*** Given entries ***

-- ==== Sys2Proof/Machine/Ops.lean ====
section
/-! DEFINITION. The named operations of the machine: registers, program counter, call stack, memory, inputs and
outputs, and raising an event. -/

namespace Sys2Proof.Machine

/-! ### Single fields -/

/-- `PC <- a`. -/
def State.setPc (s : State) (a : Word) : State := { s with pc := a }
/-- `I <- a`. -/
def State.setIdx (s : State) (a : Word) : State := { s with idx := a }
/-- `DT <- b`. -/
def State.setDt (s : State) (b : Byte) : State := { s with dt := b }
/-- `ST <- b`. -/
def State.setSt (s : State) (b : Byte) : State := { s with st := b }
/-- `RUN <- r`. -/
def State.setRun (s : State) (r : RunState) : State := { s with run := r }
/-- `DIRTY <- d`. -/
def State.setDirty (s : State) (d : Bool) : State := { s with dirty := d }
/-- `FB <- fb`. -/
def State.setFb (s : State) (fb : Frame) : State := { s with fb := fb }
/-- The general registers, all at once. -/
def State.setV (s : State) (v : Vector Byte 16) : State := { s with v := v }
/-- The memory list, all at once. -/
def State.setMem (s : State) (m : Memory) : State := { s with mem := m }

/-! ### General registers (R10) -/

/-- `V[r]`. -/
def State.reg (s : State) (r : RegIx) : Byte := s.v.get r

/-- `V[r] <- b`. No register is hard-wired (R10). -/
def State.setReg (s : State) (r : RegIx) (b : Byte) : State := s.setV (s.v.set r.val b)

/-- `V[k] <- b` for consecutive k upwards from `k`; a write past `V[15]` has no register to go to. -/
def writeRegs (v : Vector Byte 16) (k : Nat) : List Byte → Vector Byte 16
  | [] => v
  | b :: bs => writeRegs (v.setIfInBounds k b) (k + 1) bs

/-! ### Program counter (R14, R15): arithmetic modulo 65536 -/

/-- `PC <- u16(PC+2)`. -/
def State.advance (s : State) : State := s.setPc (s.pc + 2)

/-- The conditional skips: `PC <- u16(PC+4)` when taken, else `PC <- u16(PC+2)` (R15). -/
def State.skipIf (s : State) (taken : Bool) : State := s.setPc (if taken then s.pc + 4 else s.pc + 2)

/-! ### The call stack (R16, R17) -/

/-- `Push(a)`: `STK[SP] <- a; SP <- SP+1`, or none when the stack holds 16 entries (R122, R123). -/
def State.push? (s : State) (a : Word) : Option State :=
  if h : s.sp.val < 16 then
    some { s with stk := s.stk.set s.sp.val a, sp := ⟨s.sp.val + 1, Nat.succ_lt_succ h⟩ }
  else none

/-- `Pop()`: the address `STK[SP-1]` and the state with `SP <- SP-1`, or none when the stack is empty (R124,
R125). The slot keeps its value (R16). -/
def State.pop? (s : State) : Option (Word × State) :=
  if h : 0 < s.sp.val then
    some (s.stk[s.sp.val - 1]'(by omega), { s with sp := ⟨s.sp.val - 1, by omega⟩ })
  else none

/-! ### Memory (R23, R40 to R50) -/

/-- The number of bytes of `MEM` (R4, R40). -/
def memBytes : Nat := 4096

/-- The number of bytes of the font region, which is 0x000 to 0x04F (R4, R28). -/
def fontBytes : Nat := 80

/-- Where the program is loaded (R4). -/
def loadAddress : Nat := 0x200

/-- What an address that the memory list does not name reads as: the reset contents with an empty ROM (R23). -/
def resetByte (p : Params) (a : Nat) : Byte := if h : a < fontBytes then p.font[a]'h else 0

/-- The byte the list holds for an address, if it names one. -/
def Memory.lookup : Memory → Nat → Option Byte
  | [], _ => none
  | (a, b) :: m, k => if a = k then some b else Memory.lookup m k

/-- Store `v` at `k` in a rising list, where `rest` is what `k` reads as when it is not listed. -/
def Memory.put (rest : Byte) (k : Nat) (v : Byte) : Memory → Memory
  | [] => if v = rest then [] else [(k, v)]
  | (a, b) :: m =>
    if k < a then (if v = rest then (a, b) :: m else (k, v) :: (a, b) :: m)
    else if k = a then (if v = rest then m else (k, v) :: m)
    else (a, b) :: Memory.put rest k v m

/-- The canonical form from address `lo` on: addresses strictly rising, below 4096, and no entry equal to what an
unlisted address reads as. -/
def Memory.wfFrom (p : Params) (lo : Nat) : Memory → Bool
  | [] => true
  | (a, b) :: m =>
    decide (lo ≤ a) && decide (a < memBytes) && decide (b ≠ resetByte p a) && Memory.wfFrom p (a + 1) m

/-- The canonical form of the memory list. -/
def Memory.wf (p : Params) (m : Memory) : Bool := Memory.wfFrom p 0 m

/-- `MEM[a]`, for an address of the 4096-byte extent. -/
def State.byteAt (s : State) (a : Nat) : Byte := (Memory.lookup s.mem a).getD (resetByte s.params a)

/-- `MEM[a] <- b` for an address of the extent, whatever the region: the write of the ROM load (R272), and that of
a program store once `FONT_STORE` has been applied. -/
def State.putByte (s : State) (a : Nat) (b : Byte) : State :=
  s.setMem (Memory.put (resetByte s.params a) a b s.mem)

/-- `MemRead(a, 1)`, bounds-checked against the 4096-byte extent (R43). -/
def State.memRead? (s : State) (a : Nat) : Option Byte := if a < memBytes then some (s.byteAt a) else none

/-- `MemWrite(a, 1, b)`, bounds-checked (R44). A byte of the font region is written under `FONT_STORE = allow`
and dropped otherwise (R47; under `fault` the instruction has raised its event before it writes). -/
def State.memWrite? (s : State) (a : Nat) (b : Byte) : Option State :=
  if a < memBytes then
    if a < fontBytes then
      match s.params.fontStore with
      | .allow => some (s.putByte a b)
      | .ignore => some s
      | .fault => some s
    else some (s.putByte a b)
  else none

/-- The `n` bytes at `a`, `a+1`, ..., in ascending order (R50); the error is the first address outside `MEM`. -/
def State.readBytes (s : State) (a : Nat) : Nat → Except Nat (List Byte)
  | 0 => .ok []
  | n + 1 =>
    match s.memRead? a with
    | none => .error a
    | some b =>
      match s.readBytes (a + 1) n with
      | .error e => .error e
      | .ok bs => .ok (b :: bs)

/-- Store bytes at `a`, `a+1`, ..., in ascending order (R50); the error is the first address outside `MEM`. -/
def State.writeBytes (s : State) (a : Nat) : List Byte → Except Nat State
  | [] => .ok s
  | b :: bs =>
    match s.memWrite? a b with
    | none => .error a
    | some t => t.writeBytes (a + 1) bs

/-! ### Inputs and outputs (R29, R30) -/

/-- The inputs of this tick: those listed first or, when none is listed, no stop signal and a free random byte and
key input (log entries 2 and 3). -/
def State.tickInput (s : State) : TickInput :=
  match s.inputs with
  | i :: _ => i
  | [] => { stop := false, rnd := Config.freeRandom s.draws, key := Config.freeKeys s.draws }

/-- Go to the next tick's inputs. -/
def State.consumeInput (s : State) : State := { s with inputs := s.inputs.tail, draws := s.draws + 1 }

/-- Hand one output to the environment. -/
def State.emit (s : State) (o : Output) : State := { s with emitted := o :: s.emitted }

/-! ### Events: the machine's exceptions (R230 to R239) -/

/-- The class of an event (R230): a fatal one stops the run, the others do not. -/
def Event.fatal : Event → Bool
  | .unknownOpcode _ _ => true
  | .memoryAccessFault _ _ _ => true
  | .stackOverflow _ _ => false
  | .stackUnderflow _ _ => false
  | .memoryOutOfBounds _ _ => false
  | .capacityExceeded _ => true

/-- `raise e`: TAKING AN EXCEPTION on this hardware (R7, R239). The event goes to the sink (R253); a fatal one sets
`RUN` to `FAULTED`. It saves nothing and transfers control nowhere (R239), and there is nothing to return from
(R241). What else the event does (a stalled `PC`, a truncated draw) is its instruction's rule. -/
def State.raise (s : State) (e : Event) : State :=
  if e.fatal then (s.emit (.event e)).setRun .faulted else s.emit (.event e)

end Sys2Proof.Machine
end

*** End of Given entries ***

Once you have found every line above holding the word "taken", copy those lines.

/-- The conditional skips: `PC <- u16(PC+4)` when taken, else `PC <- u16(PC+2)` (R15). -/
def State.skipIf (s : State) (taken : Bool) : State := s.setPc (if taken then s.pc + 4 else s.pc + 2)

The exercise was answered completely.